У стены стояли составленные пирамидкой, как винтовки, лопаты. И я тоже принялась за работу.
Я работала недолго, потому что от слабости опять закружилась голова, и та же самая женщина, которая велела мне взять лопату, узнав, что я только что вышла из больницы, отправила меня домой…
Это была весна, настоящая весна, первая весна блокады. Как мы ждали её! Как мечтали, сидя у остывшей печки, о тепле, о солнце! Все мы думали, что дожить до весны — значит победить блокаду. И вот весна наступила. Я смотрела на расчищенный асфальт мостовой, на тротуары и всё-таки не могла поверить, что пелена снега, плотно окутавшая и дома, и троллейбусы, и трамваи, почти исчезла. Я шла по Литейному. Около домов на скамьях, на ступеньках, на стульях, вынесенных из квартир, сидели люди, завёрнутые в одеяла, в салопы и шубы, подставив солнечным лучам свои исхудалые лица. И я подумала: «Это ведь всё те же самые люди. Вчера они, наверно, весь день трудились, очищая город, сейчас сидят, с виду беспомощные и расслабленные; а начнись обстрел — они оставят свои скамеечки и пойдут из последних сил разгребать обвалившиеся дома и спасать погибающих. Интересно, — мелькнуло у меня в голове, — живёт ли сейчас в Ленинграде какой-нибудь историк, который всё наблюдает, записывает, обдумывает и после войны напишет книгу о поведении советского человека?»
И вдруг я остолбенела: из-за угла показался трамвай. Я остановилась, не веря своим глазам. Трамвай — один вагон — спокойно выехал на Литейный и покатил по направлению к Невскому.
И на всём протяжении Литейного, насколько хватало глаз, вставали со своих скамеечек и стульев люди и махали руками навстречу трамваю. И вожатый непрерывно звонил в ответ. Все смотрели вслед уходящему трамваю, пока он не исчез в конце залитого солнцем проспекта.
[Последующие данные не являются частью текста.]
/-- MDSP window (07 R259). -/
def State.mdspReg (s : State) (off : Nat) : Option Nat :=
  let c := s.cfgShown
  match off with
  | 0x00 => some (pack [(16, 10, c.calInt), (0, 6, c.saveInt)])
  | 0x04 => some c.vnomA
  | 0x08 => some c.vnomB
  | 0x10 => some s.meter.saveSeq
  | 0x14 => some (loW s.meter.saveHcn)
  | 0x18 => some (hiHalf s.meter.saveHiLatch s.meter.saveHcn)
  | 0x20 => some (loW s.meter.snap.reg)
  | 0x24 => some (hiW s.meter.snap.reg)
  | _ => none

/-- PULSE window (07 R259). -/
def State.pulseReg (s : State) (off : Nat) : Option Nat :=
  let src := fun (o : Nat) => pack [(8, 8, (s.meter.cfg.out o).mask.toNat), (0, 4, (s.meter.cfg.out o).qty)]
  match off with
  | 0x00 => some (src 0)
  | 0x04 => some (s.meter.cfg.out 0).const
  | 0x10 => some (src 1)
  | 0x14 => some (s.meter.cfg.out 1).const
  | 0x20 => some s.pulseStat
  | 0x24 => some s.pulseFlag
  | _ => none

/-- ACCORD, BLOTCMD and BLOTCOR windows (08 R297). -/
def State.accordReg (s : State) (off : Nat) : Option Nat :=
  match off with
  | 0 => some (pack [(16, 16, s.accord.resThr), (0, 6, s.accord.attTol)])
  | 4 => some s.accord.alarm.toNat
  | 8 => some (pack [(16, 16, s.accord.held), (0, 16, s.accord.unmeas)])
  | _ => none
def State.blotcmdReg (s : State) (off : Nat) : Option Nat :=
  match off with
  | 0 => some s.blot.bcCfg.toNat
  | 4 => some s.bcStat
  | _ => none
def State.blotcorReg (s : State) (off : Nat) : Option Nat :=
  if off = 0 then some s.blot.brCfg.toNat
  else if 0x100 ≤ off ∧ off < 0x160 ∧ off % 4 = 0 then some (s.brNf ((off - 0x100) / 4))
  else none

/-- ETH, PRP and PTP windows (12 R409). -/
def State.ethReg (s : State) (p off : Nat) : Option Nat :=
  let e := s.eport p
  if off = 0 then some (pack [(16, 16, e.rxDrop), (8, 8, e.linkCnt), (2, 1, b2n e.link), (0, 2, e.speed)]) else none
def State.prpReg (s : State) (off : Nat) : Option Nat :=
  let e := s.eport (off / 16)
  if 0x20 ≤ off then none
  else match off % 16 with
    | 0 => some e.dup
    | 4 => some (pack [(16, 16, e.wrongLan), (0, 16, e.evict)])
    | _ => none

/-- PTP_STAT. -/
def Net.stat (n : Net) : Nat :=
  pack [(24, 8, n.stepCnt), (8, 4, ofBits ((rangeFrom 0 4).map (fun i => (tget {} n.srcs i).qual))), (4, 2, n.src.getD 0),
    (2, 1, b2n n.slewing), (0, 2, n.ptpSrc)]

/-- PTP window. -/
def State.ptpReg (s : State) (off : Nat) : Option Nat :=
  match off with
  | 0x00 => some s.net.ns
  | 0x04 => some (loW s.net.latch.1)
  | 0x08 => some (hiW s.net.latch.1)
  | 0x0C => some s.net.latch.2
  | 0x10 => some (loW s.net.incr)
  | 0x14 => some (hiW s.net.incr)
  | 0x18 => some 0
  | 0x1C => some 0
  | 0x20 => some s.net.stat
  | _ => none

/-- A word of a slot's public point: X then Y, each big-endian (14 R463). -/
def pubWord (x y k : Nat) : Nat :=
  let v := x * 2 ^ 256 + y
  let b := fun (i : Nat) => v / 256 ^ (63 - (4 * k + i)) % 256
  ofBytes [b 0, b 1, b 2, b 3]

/-- KEYST window (14 R463). -/
def State.keyReg (s : State) (off : Nat) : Option Nat :=
  if off = 0 then some s.ksStat
  else if off = 4 then some s.ksTcfg
  else if off % 4 ≠ 0 then none
  else if 0x100 ≤ off ∧ off < 0x300 then
    let a := s.attrShown ((off - 0x100) / 8)
    some (if off % 8 = 0 then loW a else hiW a)
  else if 0x1000 ≤ off ∧ off < 0x2000 then
    let k := s.slot ((off - 0x1000) / 64)
    some (if k.type = 3 ∨ k.type = 4 then s.cfgAt 4 (pubWord k.pubX k.pubY (off % 64 / 4)) else 0)
  else none

/-- NVMC window (15, 18 R568). -/
def State.nvmcReg (s : State) (off : Nat) : Option Nat :=
  match off with
  | 0x00 => some s.nvmcBoot
  | 0x10 => some s.nvmcSpare
  | 0x14 => some (s.cfgAt 2 (s.nv.eraseMax false))
  | 0x18 => some (s.cfgAt 2 (s.nv.eraseMax true))
  | _ => none

/-- RTCIF window (13 R413, R414, R426). -/
def State.rtcReg (s : State) (off : Nat) : Option Nat :=
  if off % 4 ≠ 0 then none
  else if off < 0x18 then
    match s.frozen with
    | some (sub, secs) => some (rtcField off sub secs)
    | none => some (rtcField off s.bk.sub s.bk.secs)
  else if 0x50 ≤ off ∧ off < 0xD0 then
    let w := ((s.bk.log[(off - 0x50) / 16]?).map TlogEntry.item).getD 0
    if off % 16 = 12 then none else some (w / 2 ^ (8 * (off % 16)) % 4294967296)
  else match off with
    | 0x18 => match s.frozen with
      | some (sub, secs) => some (2 ^ 31 + rtcField 0x18 sub secs)
      | none => some (rtcField 0x18 s.bk.sub s.bk.secs)
    | 0x20 => some 0
    | 0x24 => some s.rtcStat
    | 0x40 => some s.bk.tlogStat
    | 0x44 => some 0
    | _ => none

/-- SINK window (09 R331). -/
def State.sinkReg (s : State) (off : Nat) : Option Nat :=
  match off with
  | 0x00 => some (s.cfgAt 4 s.nv.signCfg.gcur)
  | 0x04 => some s.sign.sinkStat
  | 0x08 => some (loW s.sign.excl.toNat)
  | 0x0C => some (hiW s.sign.excl.toNat)
  | _ => if 0x100 ≤ off ∧ off < 0x1C8 ∧ off % 4 = 0 then some (s.sinkCol ((off - 0x100) / 4)) else none

/-- SCAN window (09 R331, R308). -/
def State.scanReg (s : State) (off : Nat) : Option Nat :=
  let g := s.sign
  if off % 4 ≠ 0 then none
  else if 0x400 ≤ off ∧ off < 0x600 then
    let w := (s.faultBlock ((off - 0x400) / 32)).getD (off % 32 / 8) 0
    some (if off % 8 = 0 then loW w else hiW w)
  else if 0x1000 ≤ off ∧ off < 0x1800 then
    some (ofBytes ((rangeFrom (off - 0x1000) 4).map (fun i => if i % 64 < 50 then tget 0 g.pix i else 0)))
  else match off with
    | 0x00 => some (s.cfgAt 4 s.nv.signCfg.scan.toNat)
    | 0x04 => some g.scanStat
    | 0x08 => some g.frameLen
    | 0x0C => some g.slotLen
    | 0x10 => some (loW g.swapReg)
    | 0x14 => some ((g.swapReg / 2 ^ 48) * 2 ^ 16 + hiHalf g.swapHiLatch (g.swapReg % 2 ^ 48))
    | _ => none

/-- SBUS window (09 R331). -/
def State.sbusReg (s : State) (off : Nat) : Option Nat :=
  let x := s.port (off / 16)
  if 0x40 ≤ off then none
  else match off % 16 with
    | 0 => some x.stat
    | 4 => some (loW x.pres.toNat)
    | 8 => some (hiW x.pres.toNat)
    | _ => none

/-- The region fabric windows: VOTER_STAT and the macros (01, 17 R545). -/
def State.fabReg (s : State) (r : Region) (first count off : Nat) : Option Nat :=
  if off = 0 then some (s.jnc.voters.get r).stat else s.memReg first count off

/-- A register that a chapter describes. -/
def State.regOf (s : State) (a : Nat) : Option Nat :=
  let off := a % 65536
  match a / 65536 % 256 with
  | 0x00 => match off with
    | 0 => some s.rstCause
    | 4 => some s.pow.pwrStat
    | 8 => some s.pow.rly
    | _ => none
  | 0x01 => s.jncReg off
  | 0x03 => match off with
    | 0 => some s.evtinStat
    | 4 => some (s.cfgAt 4 s.ev.nextSeq)
    | 8 => some (s.cfgAt 4 s.nv.evWrap)
    | 12 => some s.ev.dropReg
    | _ => if 0x100 ≤ off ∧ off < 0x1C0 then some 0 else none
  | 0x10 => s.fabReg .c 0 48 off
  | 0x11 => s.silReg off
  | 0x12 => s.blotcmdReg off
  | 0x14 => s.wtxReg off
  | 0x15 => s.wrxReg off
  | 0x16 => s.dmaReg .c off
  | 0x20 => s.fabReg .d 48 32 off
  | 0x21 => s.mafeReg off
  | 0x22 => s.mdspReg off
  | 0x23 => s.accordReg off
  | 0x24 => s.blotcorReg off
  | 0x25 => s.pulseReg off
  | 0x26 => s.dmaReg .d off
  | 0x30 => s.fabReg .m 80 48 off
  | 0x31 => s.ethReg 0 off
  | 0x32 => s.ethReg 1 off
  | 0x33 => s.prpReg off
  | 0x34 => s.ptpReg off
  | 0x35 => s.keyReg off
  | 0x36 => s.nvmcReg off
  | 0x37 => s.rtcReg off
  | 0x38 => s.sinkReg off
  | 0x39 => s.scanReg off
  | 0x3A => s.sbusReg off
  | 0x3C => s.dmaReg .m off
  | _ => none

/-- The value of a 32-bit read; where no chapter describes a register, a free value (log entry 7). -/
def State.regGet (s : State) (a : Nat) : Nat := ((s.regOf a).getD (Config.undescribed a)) % 4294967296

/-! ## What a read changes -/

/-- The RC counters of a register set to values, the lowest field first; none for a register without RC fields (00 R13). -/
def State.rcSet (s : State) (a : Nat) (v : Nat → Nat) : Option State :=
  let off := a % 65536
  match a / 65536 % 256 with
  | 0x11 => if 0x60 ≤ off ∧ off < 0x80 ∧ off % 4 = 0
      then some (s.onFeeder ((off - 0x60) / 4) (fun x => { x with aged := v 0, satFrames := v 1 })) else none
  | 0x15 => if off < 0x80 ∧ off % 16 = 4
      then some (s.onRx (off / 16) (fun x => { x with decodeFail := v 0, decoded := v 1 })) else none
  | 0x23 => if off = 8 then some { s with accord := { s.accord with unmeas := v 0, held := v 1 } } else none
  | 0x31 => if off = 0 then some (s.onEport 0 (fun x => { x with rxDrop := v 0 })) else none
  | 0x32 => if off = 0 then some (s.onEport 1 (fun x => { x with rxDrop := v 0 })) else none
  | 0x33 =>
    if off = 0 ∨ off = 16 then some (s.onEport (off / 16) (fun x => { x with dup := v 0 }))
    else if off = 4 ∨ off = 20 then some (s.onEport (off / 16) (fun x => { x with evict := v 0, wrongLan := v 1 }))
    else none
  | 0x39 => if off = 4 then some (s.onSign (fun g => { g with cutCnt := v 0 })) else none
  | 0x3A => if off < 0x40 ∧ off % 16 = 0
      then some (s.onPort (off / 16) (fun x => { x with crcErr := v 0, timeouts := v 1, echoFail := v 2 })) else none
  | _ => none

/-- What a 32-bit read changes: RC counters clear, halves of HCNs latch, the PTP clock latches, the calendar freezes (00 R13; 01 R42;
12 R409; 13 R414). -/
def State.regAfter (s : State) (a : Nat) : State :=
  let off := a % 65536
  match s.rcSet a (fun _ => 0) with
  | some t => t
  | none =>
    match a / 65536 % 256 with
    | 0x01 => if off = 0x40 then { s with jnc := { s.jnc with hcnHiLatch := some (s.tb.hcn / 4294967296 % 65536) } } else s
    | 0x11 => if off = 0x10 then s.onSil (fun g => { g with lastHiLatch := some (g.last / 4294967296 % 65536) }) else s
    | 0x22 => if off = 0x14 then s.onMeter (fun m => { m with saveHiLatch := some (m.saveHcn / 4294967296 % 65536) }) else s
    | 0x34 => if off = 0 then s.onNet (fun n => { n with latch := (n.sec, n.frac) }) else s
    | 0x37 =>
      if off < 0x18 ∧ off % 4 = 0 ∧ s.frozen = none
        then { s with rtc := { s.rtc with shadow := some (s.bk.sub, s.bk.secs, s.now) } }
      else if off = 0x18 then { s with rtc := { s.rtc with shadow := none } }
      else s
    | 0x39 => if off = 0x10 then s.onSign (fun g => { g with swapHiLatch := some (g.swapHcn / 4294967296 % 65536) }) else s
    | _ => s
…Первым, кто встретил меня, когда я вернулась в детдом, был Коля. Он стоял на лестнице, у перил, в толстых чулках и длинном ватнике. Увидев меня, он смутился, засопел и стал тереть нос рукавом.
Мне было так странно, так неожиданно видеть Колю на ногах, что я даже не сразу узнала его.
— А я вас из окошка увидел, — сказал Коля.
И я почувствовала такую нежность к нему, что схватила его на руки. Он уткнулся в моё плечо. И так, держа его на руках, я вошла в комнату.
Издали доносились шум, смех и пение. А когда я вошла в комнату, то увидела, что всюду — на кроватях, на полу и на подоконнике — сидят дети, и Сиверский показывает им фокусы.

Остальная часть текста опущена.